-- ==== Sys2Proof/Machine/PartStart.lean ====
section
/-! DEFINITION. State of power-up, resets, option bytes, pins and the staged start (chapters 01, 02 and 03).
The bracket that ends each docstring gives width; file and rule; value after reset. -/

namespace Sys2Proof.Machine

/-- The classes of a reset (R57, R59). -/
inductive ResetClass where
  | short | long
  deriving DecidableEq, Repr

/-- What a pin group does (R42, R43, R48). -/
inductive PinMode where
  /-- its supply is not valid -/
  | off
  /-- the weak pull-down before the option bytes are read (R48) -/
  | weakDown
  /-- high impedance before the map applies (R48) -/
  | highZ
  /-- the applied map state (R46) -/
  | map
  /-- driven low since the refresh-subframe boundary after a pipeline restart (R32, R46) -/
  | drivenLow
  /-- undriven since a paired member's pipeline restarted, the states of R193 (R32) -/
  | released
  /-- the configured function (R49) -/
  | configured
  deriving DecidableEq, Repr

/-- What the pins of one lamp bank do (R48, R56, R526). -/
inductive BankMode where
  /-- supply not valid -/
  | off
  /-- supply valid after the option read: the weak pull-down of at most 2 µs -/
  | weakDown
  /-- the map state that follows it, until the bank's pins return to their configured function -/
  | map
  /-- as their groups -/
  | normal
  deriving DecidableEq, Repr

/-- Start, reset and pin state. -/
structure PartStart where
  /-- supplies valid, by `Supply`, numbered 0 VDD_CORE, 1 VDD_SRAM, 2 VDD_DRAM, 3 VDDA_LANE09, 4 VDDA_LANE12, 5 VDDIO_G, 6 VDDIO_E, 7–10 VDDIO_L0–L3 [11 × 1; 03_start_and_reset.md R53, 25_electrical.md R525; none valid] -/
  valid : SMap Bool := []
  /-- VDD_CORE has fallen below its clearing threshold of 0.3 V since the last power-on reset [1; 03_start_and_reset.md R66, 25_electrical.md R525; DESIGN CHOICE 0, log entry 3] -/
  coreCleared : Bool := false
  /-- power-on reset is asserted [1; 03_start_and_reset.md R54; 1] -/
  por : Bool := true
  /-- level of `RESET_N` (true: high) [1; 03_start_and_reset.md R57; 1, the weak pull-up of R42] -/
  resetN : Bool := true
  /-- cycle in which `RESET_N` fell, while its low time is counted [count; 03_start_and_reset.md R57; none] -/
  lowSince : Option Nat := none
  /-- the flash answered within the last read of the option bytes [1; 03_start_and_reset.md R70, R72; DESIGN CHOICE 1, log entry 14] -/
  flashOk : Bool := true
  /-- `POR_OUT_N` is high: Control has been released since the last L0 or L1 reset [1; 02_pins_and_package.md R42, 03_start_and_reset.md R62, R74; 0] -/
  porOut : Bool := false
  /-- regions held because `RESET_N` was low at the release of power-on reset [1; 03_start_and_reset.md R58; 0] -/
  heldByPin : Bool := false
  /-- the reset a long press entered is held until `RESET_N` is high [1; 03_start_and_reset.md R57; 0] -/
  longHeld : Bool := false
  /-- the reset being carried out, until Image/Drive is released or its turn ends [2; 03_start_and_reset.md R60; L0, the power-on reset] -/
  resetting : Option Level := some .l0
  /-- requested reset waiting for its 10 ms [2; 03_start_and_reset.md R59; none] -/
  request : Option ResetClass := none
  /-- safe hold [1; 01_architecture.md R33; 0] -/
  safeHold : Bool := false
  /-- stopped at low-water under R3, R70, R71 or R76 [1; 03_start_and_reset.md R70; 0] -/
  stopped : Bool := false
  /-- no image verified: stays at low-water with the update service open [1; 03_start_and_reset.md R76; 0] -/
  noFirmware : Bool := false
  /-- the option bytes have been read since power-on reset [1; 03_start_and_reset.md R48; 0] -/
  optionRead : Bool := false
  /-- the 64-byte option record in force, byte 0 first [512; 03_start_and_reset.md R69; all 0 until read] -/
  record : List Byte := []
  /-- OTP copies A and B of the option bytes [2 × 512; 03_start_and_reset.md Option bytes; DESIGN CHOICE blank, log entry 3] -/
  otpA : List Byte := []
  otpB : List Byte := []
  /-- the role in force [2; 03_start_and_reset.md R70, 00_scope.md R1; none] -/
  role : Role := .none
  /-- regions released, by region number [5 × 1; 03_start_and_reset.md R74; none] -/
  released : SMap Bool := []
  /-- clock-good of each region, held in reset or not [5 × 1; 03_start_and_reset.md R74, R75; none] -/
  clockGood : SMap Bool := []
  /-- the region whose 2 ms turn is running, by number; 5 when all turns are over [3; 03_start_and_reset.md R74; 0] -/
  turn : Nat := 0
  /-- low-water has been reached since the last L0 or L1 reset [1; 03_start_and_reset.md R76; 0] -/
  lowWater : Bool := false
  /-- a ready bit other than OD_MIN and FORWARD has risen since (START_STAGE 2) [1; 03_start_and_reset.md R80; 0] -/
  highWater : Bool := false
  /-- READY_MAP [16; 03_start_and_reset.md R77; 0] -/
  ready : Nat := 0
  /-- cycle in which each ready bit rose last [16 counts; 22_field_update.md R493; 0] -/
  readyAt : SMap Nat := []
  /-- cycle in which the last reset ended [count; 03_start_and_reset.md R80; 0] -/
  resetEnd : Nat := 0
  /-- clusters quiesced and waiting for their restart, by 32 × region + cluster [set; 01_architecture.md R30, R31; none] -/
  quiesced : NSet := []
  /-- commit latches are held since an L2 reset or a pipeline restart until COMPOSE or CORRECTION rises [1; 03_start_and_reset.md R65; 0] -/
  latchHold : Bool := false
  /-- an Image/Drive pipeline restart (R32) or its L2 equivalent is under way [1; 01_architecture.md R32; 0] -/
  restarting : Bool := false
  /-- what each pin group PG0–PG15 does [16 × 3; 02_pins_and_package.md R43, R46, R48; off] -/
  groups : SMap PinMode := []
  /-- cycle in which each pin group last left its map state, plus 1 [16 counts; 02_pins_and_package.md R49; none] -/
  leftAt : SMap Nat := []
  /-- ports of an unpaired tile whose `LPn_OE` is driven low at their next refresh-subframe boundary [32; 01_architecture.md R32; none] -/
  oeLowDue : NSet := []
  /-- pulse outputs whose level was high when the last reset was entered [8 × 1; 02_pins_and_package.md R47, 03_start_and_reset.md R62; none] -/
  tpoHeld : NSet := []
  /-- in which groups state 5 (keep) holds the level of the reset's entry; elsewhere it acts as 1 [16 × 1; 02_pins_and_package.md R46, R47; none] -/
  keeps : NSet := []
  /-- what the pins of each lamp bank do [4 × 2; 02_pins_and_package.md R48, 03_start_and_reset.md R56; off] -/
  banks : SMap BankMode := []
  /-- banks in the 3.3 V class [4 × 1; 25_electrical.md R526; none] -/
  class33 : NSet := []
  /-- ports whose `LPn_OE` may not go high until the next display tick that latches a qualifying frame, as the complement: ports released from it [32 × 1; 02_pins_and_package.md R49, 03_start_and_reset.md R56; none released] -/
  oeFree : NSet := []
  /-- after an L2 reset or a pipeline restart PG14 waits for SCANOUT or DRIVE [1; 02_pins_and_package.md R43; 0] -/
  pg14Late : Bool := false
  /-- the thermal trip latch [1; 20_thermal_and_trims.md R455; 0] -/
  tripped : Bool := false
  deriving DecidableEq, Repr

end Sys2Proof.Machine
end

::::::

> **TASK INSTRUCTIONS**
The expected output is every line of the records in which the string "latches" appears.

> **ANSWER SECTION**
  /-- commit latches are held since an L2 reset or a pipeline restart until COMPOSE or CORRECTION rises [1; 03_start_and_reset.md R65; 0] -/
  /-- ports whose `LPn_OE` may not go high until the next display tick that latches a qualifying frame, as the complement: ports released from it [32 × 1; 02_pins_and_package.md R49, 03_start_and_reset.md R56; none released] -/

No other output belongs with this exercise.